* **Exercise**:
Return every record exactly as written.

* **Extracted records**:
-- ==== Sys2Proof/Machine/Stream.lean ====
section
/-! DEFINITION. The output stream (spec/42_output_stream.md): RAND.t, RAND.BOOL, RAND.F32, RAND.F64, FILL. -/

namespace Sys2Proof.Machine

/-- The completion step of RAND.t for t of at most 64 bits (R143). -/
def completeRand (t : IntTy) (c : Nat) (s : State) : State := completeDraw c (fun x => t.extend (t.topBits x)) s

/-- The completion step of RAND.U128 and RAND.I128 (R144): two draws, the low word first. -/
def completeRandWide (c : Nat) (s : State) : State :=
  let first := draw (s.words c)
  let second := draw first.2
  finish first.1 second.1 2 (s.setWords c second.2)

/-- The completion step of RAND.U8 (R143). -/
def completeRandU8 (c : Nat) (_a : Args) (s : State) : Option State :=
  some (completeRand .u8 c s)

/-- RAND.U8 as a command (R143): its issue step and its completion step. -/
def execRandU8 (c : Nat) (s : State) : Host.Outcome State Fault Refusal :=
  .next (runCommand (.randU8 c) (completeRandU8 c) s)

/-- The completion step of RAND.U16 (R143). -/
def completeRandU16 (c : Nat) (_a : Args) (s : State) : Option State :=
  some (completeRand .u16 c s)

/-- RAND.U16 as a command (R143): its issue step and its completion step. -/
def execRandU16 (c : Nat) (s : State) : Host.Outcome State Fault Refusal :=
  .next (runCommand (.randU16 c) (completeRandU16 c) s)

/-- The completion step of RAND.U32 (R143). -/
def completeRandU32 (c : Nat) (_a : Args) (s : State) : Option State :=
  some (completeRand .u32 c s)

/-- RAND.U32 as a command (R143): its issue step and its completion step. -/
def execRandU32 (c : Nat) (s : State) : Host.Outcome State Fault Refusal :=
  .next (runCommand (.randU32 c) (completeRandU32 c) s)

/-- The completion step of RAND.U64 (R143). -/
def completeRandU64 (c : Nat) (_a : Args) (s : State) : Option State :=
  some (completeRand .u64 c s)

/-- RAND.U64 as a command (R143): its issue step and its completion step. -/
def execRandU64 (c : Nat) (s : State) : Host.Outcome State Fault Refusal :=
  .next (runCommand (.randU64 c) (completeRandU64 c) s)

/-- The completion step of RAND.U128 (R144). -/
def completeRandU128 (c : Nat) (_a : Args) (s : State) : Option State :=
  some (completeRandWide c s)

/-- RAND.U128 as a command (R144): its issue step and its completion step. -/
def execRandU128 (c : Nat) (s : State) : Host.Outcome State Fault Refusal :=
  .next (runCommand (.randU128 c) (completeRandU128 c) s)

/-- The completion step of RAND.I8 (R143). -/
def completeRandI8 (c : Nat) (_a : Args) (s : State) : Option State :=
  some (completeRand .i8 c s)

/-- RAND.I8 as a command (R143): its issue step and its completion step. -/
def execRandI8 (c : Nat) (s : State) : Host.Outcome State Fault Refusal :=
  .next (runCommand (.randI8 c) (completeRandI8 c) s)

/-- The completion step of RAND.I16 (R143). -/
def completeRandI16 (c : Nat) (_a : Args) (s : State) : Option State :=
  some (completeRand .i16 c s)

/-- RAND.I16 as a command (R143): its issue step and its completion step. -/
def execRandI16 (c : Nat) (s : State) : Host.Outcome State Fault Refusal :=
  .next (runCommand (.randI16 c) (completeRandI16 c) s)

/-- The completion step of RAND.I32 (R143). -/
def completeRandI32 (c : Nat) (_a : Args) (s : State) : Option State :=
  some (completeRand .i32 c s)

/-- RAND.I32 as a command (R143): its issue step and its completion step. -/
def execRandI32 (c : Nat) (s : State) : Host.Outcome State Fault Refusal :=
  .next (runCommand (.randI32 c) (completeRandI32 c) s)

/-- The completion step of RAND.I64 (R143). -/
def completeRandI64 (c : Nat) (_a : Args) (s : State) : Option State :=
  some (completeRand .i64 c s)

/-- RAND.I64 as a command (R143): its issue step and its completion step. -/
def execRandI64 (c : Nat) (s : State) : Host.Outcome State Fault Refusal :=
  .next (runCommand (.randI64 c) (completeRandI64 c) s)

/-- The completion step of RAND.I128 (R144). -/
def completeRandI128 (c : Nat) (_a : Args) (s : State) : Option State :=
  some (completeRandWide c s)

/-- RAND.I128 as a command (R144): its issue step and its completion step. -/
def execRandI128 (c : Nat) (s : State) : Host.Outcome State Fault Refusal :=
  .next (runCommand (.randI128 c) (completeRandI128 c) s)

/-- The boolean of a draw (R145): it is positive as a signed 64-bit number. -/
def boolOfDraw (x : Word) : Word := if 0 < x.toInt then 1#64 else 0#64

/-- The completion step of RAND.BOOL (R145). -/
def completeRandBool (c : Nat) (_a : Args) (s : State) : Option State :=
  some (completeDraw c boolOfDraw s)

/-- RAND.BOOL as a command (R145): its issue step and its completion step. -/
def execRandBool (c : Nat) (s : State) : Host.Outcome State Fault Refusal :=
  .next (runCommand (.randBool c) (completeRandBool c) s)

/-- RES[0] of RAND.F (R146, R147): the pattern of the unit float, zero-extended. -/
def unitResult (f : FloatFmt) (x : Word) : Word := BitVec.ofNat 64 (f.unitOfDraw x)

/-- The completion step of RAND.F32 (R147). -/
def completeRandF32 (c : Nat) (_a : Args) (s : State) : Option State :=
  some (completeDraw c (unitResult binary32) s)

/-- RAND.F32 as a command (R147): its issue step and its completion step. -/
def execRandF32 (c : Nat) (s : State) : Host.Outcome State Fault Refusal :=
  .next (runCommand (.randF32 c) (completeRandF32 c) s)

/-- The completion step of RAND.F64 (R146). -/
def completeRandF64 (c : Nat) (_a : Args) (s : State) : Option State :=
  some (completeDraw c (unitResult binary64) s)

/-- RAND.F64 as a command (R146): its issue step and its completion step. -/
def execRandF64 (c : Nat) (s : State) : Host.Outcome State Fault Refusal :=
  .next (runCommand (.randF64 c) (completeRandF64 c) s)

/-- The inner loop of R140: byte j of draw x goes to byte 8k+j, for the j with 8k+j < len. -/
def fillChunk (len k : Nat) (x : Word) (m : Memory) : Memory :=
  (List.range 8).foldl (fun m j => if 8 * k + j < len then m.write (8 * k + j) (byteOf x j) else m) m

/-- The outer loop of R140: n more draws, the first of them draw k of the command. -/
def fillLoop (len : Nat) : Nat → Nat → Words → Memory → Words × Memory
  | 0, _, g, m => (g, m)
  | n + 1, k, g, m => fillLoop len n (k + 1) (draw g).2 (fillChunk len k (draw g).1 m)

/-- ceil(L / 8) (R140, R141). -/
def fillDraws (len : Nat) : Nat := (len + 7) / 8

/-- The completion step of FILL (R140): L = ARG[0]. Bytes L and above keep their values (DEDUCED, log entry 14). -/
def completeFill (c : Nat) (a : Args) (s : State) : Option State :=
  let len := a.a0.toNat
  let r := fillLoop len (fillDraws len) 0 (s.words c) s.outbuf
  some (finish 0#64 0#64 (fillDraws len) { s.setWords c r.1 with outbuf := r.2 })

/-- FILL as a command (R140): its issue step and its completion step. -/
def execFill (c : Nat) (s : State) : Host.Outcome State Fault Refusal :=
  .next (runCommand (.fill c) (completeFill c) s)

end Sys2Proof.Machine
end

* **Result for this task**:
-- ==== Sys2Proof/Machine/Stream.lean ====
section
/-! DEFINITION. The output stream (spec/42_output_stream.md): RAND.t, RAND.BOOL, RAND.F32, RAND.F64, FILL. -/

namespace Sys2Proof.Machine

/-- The completion step of RAND.t for t of at most 64 bits (R143). -/
def completeRand (t : IntTy) (c : Nat) (s : State) : State := completeDraw c (fun x => t.extend (t.topBits x)) s

/-- The completion step of RAND.U128 and RAND.I128 (R144): two draws, the low word first. -/
def completeRandWide (c : Nat) (s : State) : State :=
  let first := draw (s.words c)
  let second := draw first.2
  finish first.1 second.1 2 (s.setWords c second.2)

/-- The completion step of RAND.U8 (R143). -/
def completeRandU8 (c : Nat) (_a : Args) (s : State) : Option State :=
  some (completeRand .u8 c s)

/-- RAND.U8 as a command (R143): its issue step and its completion step. -/
def execRandU8 (c : Nat) (s : State) : Host.Outcome State Fault Refusal :=
  .next (runCommand (.randU8 c) (completeRandU8 c) s)

/-- The completion step of RAND.U16 (R143). -/
def completeRandU16 (c : Nat) (_a : Args) (s : State) : Option State :=
  some (completeRand .u16 c s)

/-- RAND.U16 as a command (R143): its issue step and its completion step. -/
def execRandU16 (c : Nat) (s : State) : Host.Outcome State Fault Refusal :=
  .next (runCommand (.randU16 c) (completeRandU16 c) s)

/-- The completion step of RAND.U32 (R143). -/
def completeRandU32 (c : Nat) (_a : Args) (s : State) : Option State :=
  some (completeRand .u32 c s)

/-- RAND.U32 as a command (R143): its issue step and its completion step. -/
def execRandU32 (c : Nat) (s : State) : Host.Outcome State Fault Refusal :=
  .next (runCommand (.randU32 c) (completeRandU32 c) s)

/-- The completion step of RAND.U64 (R143). -/
def completeRandU64 (c : Nat) (_a : Args) (s : State) : Option State :=
  some (completeRand .u64 c s)

/-- RAND.U64 as a command (R143): its issue step and its completion step. -/
def execRandU64 (c : Nat) (s : State) : Host.Outcome State Fault Refusal :=
  .next (runCommand (.randU64 c) (completeRandU64 c) s)

/-- The completion step of RAND.U128 (R144). -/
def completeRandU128 (c : Nat) (_a : Args) (s : State) : Option State :=
  some (completeRandWide c s)

/-- RAND.U128 as a command (R144): its issue step and its completion step. -/
def execRandU128 (c : Nat) (s : State) : Host.Outcome State Fault Refusal :=
  .next (runCommand (.randU128 c) (completeRandU128 c) s)

/-- The completion step of RAND.I8 (R143). -/
def completeRandI8 (c : Nat) (_a : Args) (s : State) : Option State :=
  some (completeRand .i8 c s)

/-- RAND.I8 as a command (R143): its issue step and its completion step. -/
def execRandI8 (c : Nat) (s : State) : Host.Outcome State Fault Refusal :=
  .next (runCommand (.randI8 c) (completeRandI8 c) s)

/-- The completion step of RAND.I16 (R143). -/
def completeRandI16 (c : Nat) (_a : Args) (s : State) : Option State :=
  some (completeRand .i16 c s)

/-- RAND.I16 as a command (R143): its issue step and its completion step. -/
def execRandI16 (c : Nat) (s : State) : Host.Outcome State Fault Refusal :=
  .next (runCommand (.randI16 c) (completeRandI16 c) s)

/-- The completion step of RAND.I32 (R143). -/
def completeRandI32 (c : Nat) (_a : Args) (s : State) : Option State :=
  some (completeRand .i32 c s)

/-- RAND.I32 as a command (R143): its issue step and its completion step. -/
def execRandI32 (c : Nat) (s : State) : Host.Outcome State Fault Refusal :=
  .next (runCommand (.randI32 c) (completeRandI32 c) s)

/-- The completion step of RAND.I64 (R143). -/
def completeRandI64 (c : Nat) (_a : Args) (s : State) : Option State :=
  some (completeRand .i64 c s)

/-- RAND.I64 as a command (R143): its issue step and its completion step. -/
def execRandI64 (c : Nat) (s : State) : Host.Outcome State Fault Refusal :=
  .next (runCommand (.randI64 c) (completeRandI64 c) s)

/-- The completion step of RAND.I128 (R144). -/
def completeRandI128 (c : Nat) (_a : Args) (s : State) : Option State :=
  some (completeRandWide c s)

/-- RAND.I128 as a command (R144): its issue step and its completion step. -/
def execRandI128 (c : Nat) (s : State) : Host.Outcome State Fault Refusal :=
  .next (runCommand (.randI128 c) (completeRandI128 c) s)

/-- The boolean of a draw (R145): it is positive as a signed 64-bit number. -/
def boolOfDraw (x : Word) : Word := if 0 < x.toInt then 1#64 else 0#64

/-- The completion step of RAND.BOOL (R145). -/
def completeRandBool (c : Nat) (_a : Args) (s : State) : Option State :=
  some (completeDraw c boolOfDraw s)

/-- RAND.BOOL as a command (R145): its issue step and its completion step. -/
def execRandBool (c : Nat) (s : State) : Host.Outcome State Fault Refusal :=
  .next (runCommand (.randBool c) (completeRandBool c) s)

/-- RES[0] of RAND.F (R146, R147): the pattern of the unit float, zero-extended. -/
def unitResult (f : FloatFmt) (x : Word) : Word := BitVec.ofNat 64 (f.unitOfDraw x)

/-- The completion step of RAND.F32 (R147). -/
def completeRandF32 (c : Nat) (_a : Args) (s : State) : Option State :=
  some (completeDraw c (unitResult binary32) s)

/-- RAND.F32 as a command (R147): its issue step and its completion step. -/
def execRandF32 (c : Nat) (s : State) : Host.Outcome State Fault Refusal :=
  .next (runCommand (.randF32 c) (completeRandF32 c) s)

/-- The completion step of RAND.F64 (R146). -/
def completeRandF64 (c : Nat) (_a : Args) (s : State) : Option State :=
  some (completeDraw c (unitResult binary64) s)

/-- RAND.F64 as a command (R146): its issue step and its completion step. -/
def execRandF64 (c : Nat) (s : State) : Host.Outcome State Fault Refusal :=
  .next (runCommand (.randF64 c) (completeRandF64 c) s)

/-- The inner loop of R140: byte j of draw x goes to byte 8k+j, for the j with 8k+j < len. -/
def fillChunk (len k : Nat) (x : Word) (m : Memory) : Memory :=
  (List.range 8).foldl (fun m j => if 8 * k + j < len then m.write (8 * k + j) (byteOf x j) else m) m

/-- The outer loop of R140: n more draws, the first of them draw k of the command. -/
def fillLoop (len : Nat) : Nat → Nat → Words → Memory → Words × Memory
  | 0, _, g, m => (g, m)
  | n + 1, k, g, m => fillLoop len n (k + 1) (draw g).2 (fillChunk len k (draw g).1 m)

/-- ceil(L / 8) (R140, R141). -/
def fillDraws (len : Nat) : Nat := (len + 7) / 8

/-- The completion step of FILL (R140): L = ARG[0]. Bytes L and above keep their values (DEDUCED, log entry 14). -/
def completeFill (c : Nat) (a : Args) (s : State) : Option State :=
  let len := a.a0.toNat
  let r := fillLoop len (fillDraws len) 0 (s.words c) s.outbuf
  some (finish 0#64 0#64 (fillDraws len) { s.setWords c r.1 with outbuf := r.2 })

/-- FILL as a command (R140): its issue step and its completion step. -/
def execFill (c : Nat) (s : State) : Host.Outcome State Fault Refusal :=
  .next (runCommand (.fill c) (completeFill c) s)

end Sys2Proof.Machine
end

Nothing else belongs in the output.